Saved data entries:

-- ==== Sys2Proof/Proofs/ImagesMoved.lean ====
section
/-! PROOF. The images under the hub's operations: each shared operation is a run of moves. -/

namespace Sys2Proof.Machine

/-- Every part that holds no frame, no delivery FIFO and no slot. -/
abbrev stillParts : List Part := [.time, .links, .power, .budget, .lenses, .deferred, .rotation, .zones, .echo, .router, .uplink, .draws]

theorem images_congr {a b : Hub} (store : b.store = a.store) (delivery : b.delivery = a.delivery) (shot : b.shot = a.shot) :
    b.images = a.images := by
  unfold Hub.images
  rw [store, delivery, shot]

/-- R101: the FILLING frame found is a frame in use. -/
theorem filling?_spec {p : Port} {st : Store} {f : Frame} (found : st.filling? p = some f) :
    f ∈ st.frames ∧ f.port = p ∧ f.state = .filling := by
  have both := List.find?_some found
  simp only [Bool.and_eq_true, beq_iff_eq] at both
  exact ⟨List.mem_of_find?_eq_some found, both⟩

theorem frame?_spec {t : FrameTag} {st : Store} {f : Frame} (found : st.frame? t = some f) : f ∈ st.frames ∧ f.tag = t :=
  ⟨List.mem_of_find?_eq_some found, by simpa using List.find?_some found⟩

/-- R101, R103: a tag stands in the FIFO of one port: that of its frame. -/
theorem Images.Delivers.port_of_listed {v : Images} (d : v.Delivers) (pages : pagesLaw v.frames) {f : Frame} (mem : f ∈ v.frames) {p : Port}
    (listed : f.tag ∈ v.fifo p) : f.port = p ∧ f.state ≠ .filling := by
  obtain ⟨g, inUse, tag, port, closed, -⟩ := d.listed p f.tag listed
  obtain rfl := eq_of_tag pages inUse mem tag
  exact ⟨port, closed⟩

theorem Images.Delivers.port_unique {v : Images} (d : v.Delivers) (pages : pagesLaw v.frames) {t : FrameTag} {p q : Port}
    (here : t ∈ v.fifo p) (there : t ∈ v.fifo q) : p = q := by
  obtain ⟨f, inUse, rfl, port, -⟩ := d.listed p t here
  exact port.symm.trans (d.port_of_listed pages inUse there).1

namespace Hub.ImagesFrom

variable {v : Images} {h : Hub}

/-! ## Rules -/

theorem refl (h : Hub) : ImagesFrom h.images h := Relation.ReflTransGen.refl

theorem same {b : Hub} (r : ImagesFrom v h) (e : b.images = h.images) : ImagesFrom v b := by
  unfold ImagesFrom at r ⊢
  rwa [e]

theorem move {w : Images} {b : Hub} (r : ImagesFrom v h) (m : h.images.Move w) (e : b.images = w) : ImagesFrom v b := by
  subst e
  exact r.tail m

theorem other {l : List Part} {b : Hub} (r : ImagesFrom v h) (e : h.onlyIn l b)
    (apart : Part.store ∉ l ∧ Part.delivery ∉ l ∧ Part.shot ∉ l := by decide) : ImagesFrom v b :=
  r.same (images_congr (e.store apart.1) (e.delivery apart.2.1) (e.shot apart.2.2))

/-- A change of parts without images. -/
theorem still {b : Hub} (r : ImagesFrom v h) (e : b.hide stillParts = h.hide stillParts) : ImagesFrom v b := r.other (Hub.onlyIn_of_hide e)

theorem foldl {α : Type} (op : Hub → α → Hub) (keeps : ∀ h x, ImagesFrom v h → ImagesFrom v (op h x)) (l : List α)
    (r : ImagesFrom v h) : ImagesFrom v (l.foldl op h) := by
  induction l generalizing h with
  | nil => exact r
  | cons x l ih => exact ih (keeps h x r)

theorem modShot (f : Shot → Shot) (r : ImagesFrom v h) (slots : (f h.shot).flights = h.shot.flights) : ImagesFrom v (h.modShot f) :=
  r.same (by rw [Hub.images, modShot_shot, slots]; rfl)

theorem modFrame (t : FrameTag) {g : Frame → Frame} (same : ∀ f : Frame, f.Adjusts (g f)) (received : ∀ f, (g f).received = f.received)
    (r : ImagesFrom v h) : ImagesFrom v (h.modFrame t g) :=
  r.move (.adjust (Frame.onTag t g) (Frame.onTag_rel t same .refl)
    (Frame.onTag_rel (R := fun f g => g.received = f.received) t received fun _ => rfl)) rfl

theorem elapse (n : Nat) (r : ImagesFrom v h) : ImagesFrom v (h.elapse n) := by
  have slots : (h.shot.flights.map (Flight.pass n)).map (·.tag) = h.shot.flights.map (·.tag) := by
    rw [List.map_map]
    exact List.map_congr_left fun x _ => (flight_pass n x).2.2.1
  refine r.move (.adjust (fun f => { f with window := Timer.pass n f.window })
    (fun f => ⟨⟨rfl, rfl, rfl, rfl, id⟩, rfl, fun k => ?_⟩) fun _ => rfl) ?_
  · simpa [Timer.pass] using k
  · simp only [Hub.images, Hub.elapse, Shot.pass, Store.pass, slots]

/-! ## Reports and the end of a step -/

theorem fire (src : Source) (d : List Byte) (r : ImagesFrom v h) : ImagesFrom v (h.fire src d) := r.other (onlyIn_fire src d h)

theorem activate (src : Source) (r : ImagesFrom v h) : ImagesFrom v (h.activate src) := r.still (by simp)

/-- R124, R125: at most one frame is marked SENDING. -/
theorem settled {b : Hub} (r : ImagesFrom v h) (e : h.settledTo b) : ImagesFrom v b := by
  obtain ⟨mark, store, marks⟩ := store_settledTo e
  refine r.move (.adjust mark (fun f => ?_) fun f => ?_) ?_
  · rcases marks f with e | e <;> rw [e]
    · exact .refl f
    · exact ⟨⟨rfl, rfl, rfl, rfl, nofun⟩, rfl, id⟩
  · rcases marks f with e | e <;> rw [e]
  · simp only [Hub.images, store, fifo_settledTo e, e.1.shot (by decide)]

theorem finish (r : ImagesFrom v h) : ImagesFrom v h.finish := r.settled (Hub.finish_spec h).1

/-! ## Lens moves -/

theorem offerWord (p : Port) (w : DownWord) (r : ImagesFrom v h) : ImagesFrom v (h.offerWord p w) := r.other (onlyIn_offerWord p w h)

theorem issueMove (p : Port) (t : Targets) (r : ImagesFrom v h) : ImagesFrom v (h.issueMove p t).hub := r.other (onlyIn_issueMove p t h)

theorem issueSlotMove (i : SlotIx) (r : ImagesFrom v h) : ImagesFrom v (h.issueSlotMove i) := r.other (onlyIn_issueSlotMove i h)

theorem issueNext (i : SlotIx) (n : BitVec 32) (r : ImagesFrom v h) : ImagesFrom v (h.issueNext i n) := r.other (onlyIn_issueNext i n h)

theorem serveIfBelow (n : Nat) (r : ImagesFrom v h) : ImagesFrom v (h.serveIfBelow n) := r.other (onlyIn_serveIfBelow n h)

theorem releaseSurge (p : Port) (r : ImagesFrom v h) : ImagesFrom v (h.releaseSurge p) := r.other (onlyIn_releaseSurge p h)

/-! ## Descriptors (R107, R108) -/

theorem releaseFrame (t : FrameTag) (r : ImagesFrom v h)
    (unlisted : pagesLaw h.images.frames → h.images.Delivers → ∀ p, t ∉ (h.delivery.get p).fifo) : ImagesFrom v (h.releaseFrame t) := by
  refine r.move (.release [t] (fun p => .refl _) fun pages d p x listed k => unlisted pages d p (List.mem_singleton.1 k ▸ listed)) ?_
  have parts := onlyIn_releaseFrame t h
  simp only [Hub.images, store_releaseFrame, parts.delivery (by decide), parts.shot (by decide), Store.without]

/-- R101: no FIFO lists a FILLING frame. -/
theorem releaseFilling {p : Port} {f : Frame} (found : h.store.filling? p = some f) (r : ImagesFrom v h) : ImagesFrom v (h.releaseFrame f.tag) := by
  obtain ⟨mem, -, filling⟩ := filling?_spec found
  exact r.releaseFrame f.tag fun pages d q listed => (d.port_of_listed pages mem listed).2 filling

...

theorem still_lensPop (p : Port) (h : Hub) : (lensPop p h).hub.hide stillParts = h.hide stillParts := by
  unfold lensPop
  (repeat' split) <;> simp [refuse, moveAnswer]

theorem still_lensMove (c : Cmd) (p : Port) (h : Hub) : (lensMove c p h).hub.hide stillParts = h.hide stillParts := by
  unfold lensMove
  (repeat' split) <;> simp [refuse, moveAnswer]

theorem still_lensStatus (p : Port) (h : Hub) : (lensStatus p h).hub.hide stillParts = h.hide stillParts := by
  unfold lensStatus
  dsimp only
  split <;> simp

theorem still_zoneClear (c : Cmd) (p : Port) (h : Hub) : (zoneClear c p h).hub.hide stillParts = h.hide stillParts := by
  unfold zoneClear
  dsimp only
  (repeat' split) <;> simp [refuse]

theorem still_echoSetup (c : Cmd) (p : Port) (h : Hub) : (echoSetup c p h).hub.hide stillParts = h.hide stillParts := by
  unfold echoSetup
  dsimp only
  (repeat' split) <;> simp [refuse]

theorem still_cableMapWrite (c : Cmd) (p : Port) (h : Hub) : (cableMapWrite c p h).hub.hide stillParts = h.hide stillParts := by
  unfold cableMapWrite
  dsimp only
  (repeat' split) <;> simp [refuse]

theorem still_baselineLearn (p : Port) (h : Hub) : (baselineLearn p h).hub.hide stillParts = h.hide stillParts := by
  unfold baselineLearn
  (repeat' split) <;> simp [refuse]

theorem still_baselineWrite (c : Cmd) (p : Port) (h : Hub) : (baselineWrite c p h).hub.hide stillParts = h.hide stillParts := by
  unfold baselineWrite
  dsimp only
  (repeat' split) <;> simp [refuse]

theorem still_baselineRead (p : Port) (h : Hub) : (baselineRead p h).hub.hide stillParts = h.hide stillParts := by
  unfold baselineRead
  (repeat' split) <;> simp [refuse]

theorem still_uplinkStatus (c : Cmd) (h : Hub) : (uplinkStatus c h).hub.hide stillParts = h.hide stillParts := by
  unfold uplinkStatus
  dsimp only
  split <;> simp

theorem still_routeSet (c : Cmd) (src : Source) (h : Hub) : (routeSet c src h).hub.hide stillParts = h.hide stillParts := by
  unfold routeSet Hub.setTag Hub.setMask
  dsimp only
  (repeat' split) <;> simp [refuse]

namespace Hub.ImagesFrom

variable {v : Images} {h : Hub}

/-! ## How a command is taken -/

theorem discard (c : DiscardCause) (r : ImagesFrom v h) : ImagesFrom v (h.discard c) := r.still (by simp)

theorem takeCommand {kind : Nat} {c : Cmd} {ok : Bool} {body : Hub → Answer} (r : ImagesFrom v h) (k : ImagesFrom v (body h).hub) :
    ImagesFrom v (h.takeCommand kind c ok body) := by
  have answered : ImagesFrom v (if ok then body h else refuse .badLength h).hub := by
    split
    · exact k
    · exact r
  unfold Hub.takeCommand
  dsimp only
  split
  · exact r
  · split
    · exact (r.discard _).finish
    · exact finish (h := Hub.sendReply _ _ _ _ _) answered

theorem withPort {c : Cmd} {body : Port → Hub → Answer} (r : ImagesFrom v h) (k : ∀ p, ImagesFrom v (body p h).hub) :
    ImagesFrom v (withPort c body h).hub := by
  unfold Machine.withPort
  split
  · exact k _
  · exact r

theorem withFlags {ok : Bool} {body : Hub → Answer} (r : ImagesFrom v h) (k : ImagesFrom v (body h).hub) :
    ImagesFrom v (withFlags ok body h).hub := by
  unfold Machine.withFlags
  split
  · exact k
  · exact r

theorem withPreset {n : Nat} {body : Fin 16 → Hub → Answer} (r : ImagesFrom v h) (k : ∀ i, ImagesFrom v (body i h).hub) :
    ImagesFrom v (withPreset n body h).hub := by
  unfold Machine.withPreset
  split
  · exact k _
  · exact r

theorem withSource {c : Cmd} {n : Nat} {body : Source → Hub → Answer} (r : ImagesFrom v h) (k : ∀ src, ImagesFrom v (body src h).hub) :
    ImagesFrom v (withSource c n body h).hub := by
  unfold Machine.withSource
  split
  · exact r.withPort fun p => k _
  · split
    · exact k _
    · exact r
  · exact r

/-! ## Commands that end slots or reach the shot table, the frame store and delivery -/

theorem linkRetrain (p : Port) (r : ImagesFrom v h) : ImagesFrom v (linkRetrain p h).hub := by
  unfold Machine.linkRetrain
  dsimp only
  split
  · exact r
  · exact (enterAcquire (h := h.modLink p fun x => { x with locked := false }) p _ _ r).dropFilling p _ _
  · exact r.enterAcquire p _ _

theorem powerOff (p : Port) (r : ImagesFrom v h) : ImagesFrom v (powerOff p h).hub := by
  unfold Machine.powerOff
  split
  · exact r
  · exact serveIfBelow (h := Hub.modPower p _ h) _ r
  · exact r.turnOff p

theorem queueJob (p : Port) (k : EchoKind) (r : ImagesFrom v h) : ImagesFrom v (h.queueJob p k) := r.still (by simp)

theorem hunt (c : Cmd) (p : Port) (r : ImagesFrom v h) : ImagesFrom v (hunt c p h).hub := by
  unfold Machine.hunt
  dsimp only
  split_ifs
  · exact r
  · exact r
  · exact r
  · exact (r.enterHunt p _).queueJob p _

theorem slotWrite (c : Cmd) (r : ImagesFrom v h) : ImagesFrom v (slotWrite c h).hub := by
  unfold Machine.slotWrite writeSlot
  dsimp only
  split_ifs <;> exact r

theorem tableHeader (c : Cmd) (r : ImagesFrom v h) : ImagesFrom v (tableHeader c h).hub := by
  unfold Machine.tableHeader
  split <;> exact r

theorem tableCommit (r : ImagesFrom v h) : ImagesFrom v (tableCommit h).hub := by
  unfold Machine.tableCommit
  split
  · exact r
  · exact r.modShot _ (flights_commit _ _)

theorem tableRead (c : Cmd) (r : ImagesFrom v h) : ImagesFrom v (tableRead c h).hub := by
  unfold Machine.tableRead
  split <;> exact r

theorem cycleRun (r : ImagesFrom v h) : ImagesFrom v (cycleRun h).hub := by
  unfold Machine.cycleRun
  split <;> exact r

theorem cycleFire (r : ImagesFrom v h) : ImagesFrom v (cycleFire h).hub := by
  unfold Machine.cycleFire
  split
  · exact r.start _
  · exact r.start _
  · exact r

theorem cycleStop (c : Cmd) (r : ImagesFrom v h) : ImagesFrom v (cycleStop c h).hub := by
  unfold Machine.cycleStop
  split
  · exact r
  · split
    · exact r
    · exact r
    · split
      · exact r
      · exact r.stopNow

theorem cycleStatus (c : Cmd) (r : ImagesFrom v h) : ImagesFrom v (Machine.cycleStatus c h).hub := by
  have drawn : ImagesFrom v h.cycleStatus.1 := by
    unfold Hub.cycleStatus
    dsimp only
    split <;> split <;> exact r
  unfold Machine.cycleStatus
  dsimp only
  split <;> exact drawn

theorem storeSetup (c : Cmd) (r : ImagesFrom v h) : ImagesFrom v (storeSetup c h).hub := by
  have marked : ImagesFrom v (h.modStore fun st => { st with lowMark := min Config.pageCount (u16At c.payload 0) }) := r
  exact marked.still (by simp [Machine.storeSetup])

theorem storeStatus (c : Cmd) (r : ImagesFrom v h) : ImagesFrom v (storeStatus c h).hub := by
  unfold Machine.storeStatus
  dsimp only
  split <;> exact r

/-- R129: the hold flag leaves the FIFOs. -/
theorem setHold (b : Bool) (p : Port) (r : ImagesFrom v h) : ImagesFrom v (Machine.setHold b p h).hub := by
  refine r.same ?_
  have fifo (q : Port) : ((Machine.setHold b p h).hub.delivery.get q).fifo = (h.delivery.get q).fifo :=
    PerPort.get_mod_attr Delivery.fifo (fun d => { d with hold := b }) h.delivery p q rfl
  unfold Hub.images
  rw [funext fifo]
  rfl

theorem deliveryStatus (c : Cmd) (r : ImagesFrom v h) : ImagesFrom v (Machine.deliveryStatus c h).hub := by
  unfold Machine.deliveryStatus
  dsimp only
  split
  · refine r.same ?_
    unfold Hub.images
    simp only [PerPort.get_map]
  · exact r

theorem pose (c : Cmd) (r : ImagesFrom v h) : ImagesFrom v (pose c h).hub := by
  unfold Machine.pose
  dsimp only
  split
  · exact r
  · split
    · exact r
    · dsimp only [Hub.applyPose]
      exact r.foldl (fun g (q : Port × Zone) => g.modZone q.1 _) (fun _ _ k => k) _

ABOUT THIS TASK:
From the records above, transcribe without alteration every line from the one with "theorem releaseFrame (t" to the one with "(unlisted : pagesLaw", inclusive.

ANSWER:
theorem releaseFrame (t : FrameTag) (r : ImagesFrom v h)
    (unlisted : pagesLaw h.images.frames → h.images.Delivers → ∀ p, t ∉ (h.delivery.get p).fifo) : ImagesFrom v (h.releaseFrame t) := by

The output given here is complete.